Consumer prices rise by 3.4 percent

- Post Report, Kathmandu

Oct 30, 2017-

Consumer prices rose by an average of 3.4 percent in September, as vegetables became expensive after floods hit the country’s southern belt in mid-August. The price hike seen in the month was higher than 2.3 percent in August.

The pace at which consumer prices rose in September, however, was much slower than in the same month a year ago when inflation stood at 7.9 percent, shows the latest Macroeconomic Report of the Nepal Rastra Bank (NRB), the central bank.

Overall prices went up in September after vegetables became expensive by 8.9 percent following floods and inundation of Tarai lands in mid-August. Vegetables make a contribution of 5.5 percent to the consumer basket.

Despite a hike in prices of green produce, food prices went up by a moderate 1.8 percent in September, as prices of pulses and legumes plunged by 23.7 percent and spices became cheaper by 4.2 percent. 

Among other food products, prices of cereal grains and their products went up by 0.2 percent, meat and fish rose by 3.3 percent, and milk products and eggs increased by 4.5 percent, shows the NRB report.

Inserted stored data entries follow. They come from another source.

theorem nat_div_bounds (a b : Nat) (hb : 0 < b) : (a : ℝ) / b - 1 < ((a / b : ℕ) : ℝ) ∧ ((a / b : ℕ) : ℝ) ≤ (a : ℝ) / b := by
  have hb' : (0 : ℝ) < b := by exact_mod_cast hb
  refine ⟨?_, Nat.cast_div_le⟩
  rw [sub_lt_iff_lt_add, div_lt_iff₀ hb']
  have := Nat.lt_mul_div_succ a hb
  have h4 : (a : ℝ) < ((b * (a / b + 1) : ℕ) : ℝ) := by exact_mod_cast this
  calc (a : ℝ) < _ := h4
    _ = _ := by push_cast; ring

theorem ln2Fix_near (p : Nat) : |(ln2Fix p : ℝ) - 2 ^ p * Real.log 2| ≤ p + 1 := by
  have hS : |∑ i ∈ Finset.range p, (1 / 2 : ℝ) ^ (i + 1) / (i + 1) - Real.log 2| ≤ (1 / 2) ^ p := by
    have := Real.abs_log_sub_add_sum_range_le (x := (1 / 2 : ℝ)) (by norm_num [abs_of_pos]) p
    have h2 : Real.log (1 - 1 / 2) = -Real.log 2 := by
      rw [show (1 - 1 / 2 : ℝ) = 2⁻¹ by norm_num, Real.log_inv]
    rw [h2] at this
    calc _ = |∑ i ∈ Finset.range p, (1 / 2 : ℝ) ^ (i + 1) / (i + 1) + -Real.log 2| := by rw [sub_eq_add_neg]
      _ ≤ _ := this
      _ = _ := by rw [abs_of_pos (by norm_num)]; ring
  set S := ∑ i ∈ Finset.range p, (1 / 2 : ℝ) ^ (i + 1) / (i + 1) with hSd
  have hL : (ln2Fix p : ℝ) = ∑ i ∈ Finset.range p, ((2 ^ p / ((i + 1) * 2 ^ (i + 1)) : ℕ) : ℝ) := by
    rw [ln2Fix, ln2Sum_eq]
    push_cast
    rw [zero_add]
    apply Finset.sum_congr rfl
    intro i _
    rw [add_comm 1 i]
  have hterm : ∀ i ∈ Finset.range p, |((2 ^ p / ((i + 1) * 2 ^ (i + 1)) : ℕ) : ℝ) - 2 ^ p * ((1 / 2 : ℝ) ^ (i + 1) / (i + 1))| ≤ 1 := by
    intro i _
    have := nat_div_bounds (2 ^ p) ((i + 1) * 2 ^ (i + 1)) (by positivity)
    have e : ((2 ^ p : ℕ) : ℝ) / (((i + 1) * 2 ^ (i + 1) : ℕ) : ℝ) = 2 ^ p * ((1 / 2 : ℝ) ^ (i + 1) / (i + 1)) := by
      push_cast
      rw [one_div, inv_pow]
      field_simp
    rw [e] at this
    rw [abs_le]
    constructor <;> linarith [this.1, this.2]
  have hsum : |(ln2Fix p : ℝ) - 2 ^ p * S| ≤ p := by
    rw [hL, hSd, Finset.mul_sum, ← Finset.sum_sub_distrib]
    calc _ ≤ ∑ i ∈ Finset.range p, |((2 ^ p / ((i + 1) * 2 ^ (i + 1)) : ℕ) : ℝ) - 2 ^ p * ((1 / 2 : ℝ) ^ (i + 1) / (i + 1))| :=
          Finset.abs_sum_le_sum_abs _ _
      _ ≤ ∑ i ∈ Finset.range p, (1 : ℝ) := Finset.sum_le_sum hterm
      _ = p := by simp
  have h3 : |(2 : ℝ) ^ p * S - 2 ^ p * Real.log 2| ≤ 1 := by
    rw [← mul_sub, abs_mul, abs_of_pos (by positivity : (0 : ℝ) < 2 ^ p)]
    calc (2 : ℝ) ^ p * |S - Real.log 2| ≤ 2 ^ p * (1 / 2) ^ p := by gcongr
      _ = 1 := by rw [← mul_pow]; norm_num
  calc _ = |((ln2Fix p : ℝ) - 2 ^ p * S) + (2 ^ p * S - 2 ^ p * Real.log 2)| := by ring_nf
    _ ≤ _ := abs_add_le _ _
    _ ≤ p + 1 := by linarith

/-! ### 2^f -/

/-- The k-th term of the series. -/
def expTerm (p z : Nat) (k : Nat) : Nat :=
  match k with
  | 0 => 2 ^ p
  | k + 1 => expTerm p z k * z / ((k + 1) * 2 ^ p)

theorem expSum_eq (n k p z acc : Nat) :
    expSum n (k + 1) p z (expTerm p z k) acc = acc + ∑ i ∈ Finset.range n, expTerm p z (k + i) := by
  induction n generalizing k acc with
  | zero => simp [expSum]
  | succ n ih =>
    rw [expSum, show expTerm p z k * z / ((k + 1) * 2 ^ p) = expTerm p z (k + 1) from rfl, ih, Finset.sum_range_succ', add_assoc,
      add_zero, add_comm (∑ _ ∈ _, _)]
    congr 2
    apply Finset.sum_congr rfl
    intro i _
    rw [show k + 1 + i = k + (i + 1) by ring]

theorem expTerm_near (p z k : Nat) (Z : ℝ) (hZ : (z : ℝ) = Z * 2 ^ p) (h0 : 0 ≤ Z) (h1 : Z ≤ 1) :
    (expTerm p z k : ℝ) ≤ 2 ^ p * (Z ^ k / k.factorial) ∧
      2 ^ p * (Z ^ k / k.factorial) - (if k = 0 then 0 else 2) ≤ (expTerm p z k : ℝ) := by
  induction k with
  | zero => simp [expTerm]
  | succ k ih =>
    obtain ⟨hu, hl⟩ := ih
    have hp : (0 : ℝ) < 2 ^ p := by positivity
    have hk : (0 : ℝ) < (k : ℝ) + 1 := by positivity
    have hf : (0 : ℝ) < (k.factorial : ℝ) := by exact_mod_cast k.factorial_pos
    have hd := nat_div_bounds (expTerm p z k * z) ((k + 1) * 2 ^ p) (by positivity)
    have e : ((expTerm p z k * z : ℕ) : ℝ) / (((k + 1) * 2 ^ p : ℕ) : ℝ) = (expTerm p z k : ℝ) * (Z / (k + 1)) := by
      push_cast
      rw [hZ]
      field_simp
    rw [e] at hd
    have e2 : (2 : ℝ) ^ p * (Z ^ (k + 1) / ((k + 1).factorial : ℝ)) = (2 ^ p * (Z ^ k / k.factorial)) * (Z / (k + 1)) := by
      rw [Nat.factorial_succ]
      push_cast
      field_simp
      ring
    have hq : 0 ≤ Z / ((k : ℝ) + 1) := by positivity
    change (((expTerm p z k * z / ((k + 1) * 2 ^ p) : ℕ)) : ℝ) ≤ _ ∧ _ ≤ (((expTerm p z k * z / ((k + 1) * 2 ^ p) : ℕ)) : ℝ)
    rw [e2]
    refine ⟨hd.2.trans (by gcongr), ?_⟩
    have hm : (2 ^ p * (Z ^ k / k.factorial)) * (Z / (k + 1)) - (if k = 0 then 0 else 2) * (Z / (k + 1)) ≤ (expTerm p z k : ℝ) * (Z / (k + 1)) := by
      rw [← sub_mul]
      gcongr
    have hs : (if k = 0 then (0 : ℝ) else 2) * (Z / (k + 1)) ≤ 1 := by
      split
      · simp
      · rename_i hk0
        have : (1 : ℝ) ≤ k := by exact_mod_cast Nat.one_le_iff_ne_zero.2 hk0
        rw [mul_div_assoc', div_le_one hk]
        linarith
    simp only [Nat.add_eq_zero_iff, one_ne_zero, and_false, if_false]
    linarith [hd.1]

theorem two_pow_le_factorial (n : Nat) (h : 3 ≤ n) : 4 ^ n ≤ n.factorial * 2 ^ 15 := by
  induction n, h using Nat.le_induction with
  | base => decide
  | succ n hn ih =>
    rw [Nat.factorial_succ, pow_succ]
    calc 4 ^ n * 4 ≤ (n.factorial * 2 ^ 15) * (n + 1) := Nat.mul_le_mul ih (by omega)
      _ = _ := by ring

theorem expSum_near (p z : Nat) (Z : ℝ) (hZ : (z : ℝ) = Z * 2 ^ p) (h0 : 0 ≤ Z) (h1 : Z ≤ 1) :
    |((expSum (p / 2 + 8) 1 p z (2 ^ p) 0 : ℕ) : ℝ) - 2 ^ p * Real.exp Z| ≤ p + 18 := by
  set N := p / 2 + 8 with hN
  have hp : (0 : ℝ) < 2 ^ p := by positivity
  have hE : ((expSum N 1 p z (2 ^ p) 0 : ℕ) : ℝ) = ∑ i ∈ Finset.range N, (expTerm p z i : ℝ) := by
    have := expSum_eq N 0 p z 0
    simp only [zero_add] at this
    rw [show expTerm p z 0 = 2 ^ p from rfl] at this
    rw [this]
    push_cast
    rfl
  rw [hE]
  have hterms : |∑ i ∈ Finset.range N, (expTerm p z i : ℝ) - 2 ^ p * ∑ i ∈ Finset.range N, Z ^ i / (i.factorial : ℝ)| ≤ 2 * N := by
    rw [Finset.mul_sum, ← Finset.sum_sub_distrib]
    calc _ ≤ ∑ i ∈ Finset.range N, |(expTerm p z i : ℝ) - 2 ^ p * (Z ^ i / (i.factorial : ℝ))| := Finset.abs_sum_le_sum_abs _ _
      _ ≤ ∑ i ∈ Finset.range N, (2 : ℝ) := by
        apply Finset.sum_le_sum
        intro i _
        have := expTerm_near p z i Z hZ h0 h1
        have h2 : (if i = 0 then (0 : ℝ) else 2) ≤ 2 := by split <;> norm_num
        rw [abs_le]
        constructor <;> linarith [this.1, this.2]
      _ = 2 * N := by simp [mul_comm]
  have hNpos : 0 < N := by omega
  have hupper := Real.exp_bound' h0 h1 hNpos
  have hlower := Real.sum_le_exp_of_nonneg h0 N
  have htail : (2 : ℝ) ^ p * (Z ^ N * (N + 1) / (N.factorial * N)) ≤ 2 := by
    have hN1 : (1 : ℝ) ≤ N := by exact_mod_cast hNpos
    have hf : (0 : ℝ) < (N.factorial : ℝ) := by exact_mod_cast N.factorial_pos
    have hfac : (2 : ℝ) ^ p ≤ N.factorial := by
      have h4 := two_pow_le_factorial N (by omega)
      have h5 : 2 ^ (p + 15) ≤ 4 ^ N := by
        rw [show (4 : ℕ) = 2 ^ 2 by norm_num, ← pow_mul]
        exact Nat.pow_le_pow_right (by norm_num) (by omega)
      have h6 : 2 ^ p * 2 ^ 15 ≤ N.factorial * 2 ^ 15 := by
        rw [← pow_add]
        exact h5.trans h4
      have h7 : 2 ^ p ≤ N.factorial := Nat.le_of_mul_le_mul_right h6 (by positivity)
      exact_mod_cast h7
    have hz : Z ^ N ≤ 1 := pow_le_one₀ h0 h1
    have hz0 : 0 ≤ Z ^ N := by positivity
    have hr : ((N : ℝ) + 1) / N ≤ 2 := by
      rw [div_le_iff₀ (by linarith)]
      linarith
    calc (2 : ℝ) ^ p * (Z ^ N * (N + 1) / (N.factorial * N)) = (2 ^ p / N.factorial) * (Z ^ N) * ((N + 1) / N) := by
          field_simp
      _ ≤ 1 * 1 * 2 := by
          gcongr
          rw [div_le_one hf]
          exact hfac
      _ = 2 := by norm_num
  have hexp : |(2 : ℝ) ^ p * ∑ i ∈ Finset.range N, Z ^ i / (i.factorial : ℝ) - 2 ^ p * Real.exp Z| ≤ 2 := by
    rw [abs_le]
    constructor
    · nlinarith
    · nlinarith
  have hNr : (2 : ℝ) * N ≤ p + 16 := by
    have : 2 * N ≤ p + 16 := by omega
    exact_mod_cast this
  calc _ = |(∑ i ∈ Finset.range N, (expTerm p z i : ℝ) - 2 ^ p * ∑ i ∈ Finset.range N, Z ^ i / (i.factorial : ℝ)) +
        (2 ^ p * ∑ i ∈ Finset.range N, Z ^ i / (i.factorial : ℝ) - 2 ^ p * Real.exp Z)| := by ring_nf
    _ ≤ _ := abs_add_le _ _
    _ ≤ p + 18 := by linarith

theorem exp_near (a b M : ℝ) (ha : Real.exp a ≤ M) (hb : Real.exp b ≤ M) : |Real.exp a - Real.exp b| ≤ |a - b| * M := by
  have key : ∀ x y : ℝ, x ≤ y → Real.exp y ≤ M → |Real.exp x - Real.exp y| ≤ |x - y| * M := by
    intro x y h hM
    have h1 : Real.exp y * (1 + (x - y)) ≤ Real.exp x := by
      have := Real.add_one_le_exp (x - y)
      calc Real.exp y * (1 + (x - y)) ≤ Real.exp y * Real.exp (x - y) := by
            gcongr
            linarith
        _ = Real.exp x := by rw [← Real.exp_add]; ring_nf
    have h2 := Real.exp_le_exp.2 h
    rw [abs_sub_comm, abs_of_nonneg (by linarith), abs_sub_comm x y, abs_of_nonneg (by linarith)]
    nlinarith
  rcases le_total a b with h | h
  · exact key a b h hb
  · rw [abs_sub_comm, abs_sub_comm a b]
    exact key b a h ha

Also, prices of non-food items jumped by 4.7 percent in September, as prices of clothes and footwear went up by 5.6 percent and housing and utilities bills soared by 5.9 percent.

Inflation has been moderating in Nepal since November 2016 and has stood at less than 5 percent, providing big relief to consumers who were used to seeing double-digit consumer price hike.

One of the reasons for this is India’s decision to fix inflation target of 4 percent with upper tolerance level of 6 percent and lower limit of 2 percent. This means India will not allow inflation to exceed 6 percent or drop below 2 percent. 

This Indian central bank policy is expected to help Nepal because one of the factors that drives up consumer prices here is price hike in India, as the country imports almost 65 percent of goods from the southern neighbour. 

Inflation stood at 3.3 percent in India in September.

However, Nepal does not always enjoy the benefits of lower price in India. In January 2016, for instance, inflation stood at 5.7 percent in India, while prices had gone up by an average of 12.1 percent in Nepal.

The inflation wedge between Nepal and India, according to the NRB, had widened at that time due to supply-side constraints, such as lingering impact of earthquakes of April and May, 2015, unrest in southern plains and disturbances on trade routes in southern parts of the country.

At that time, protests in the Tarai and blockade had affected movement of cargo vehicles and completely halted imports of goods, crippling the country’s supply system. Also, black marketing thrived at that time, which jacked up prices of most of the essentials, building inflationary pressure.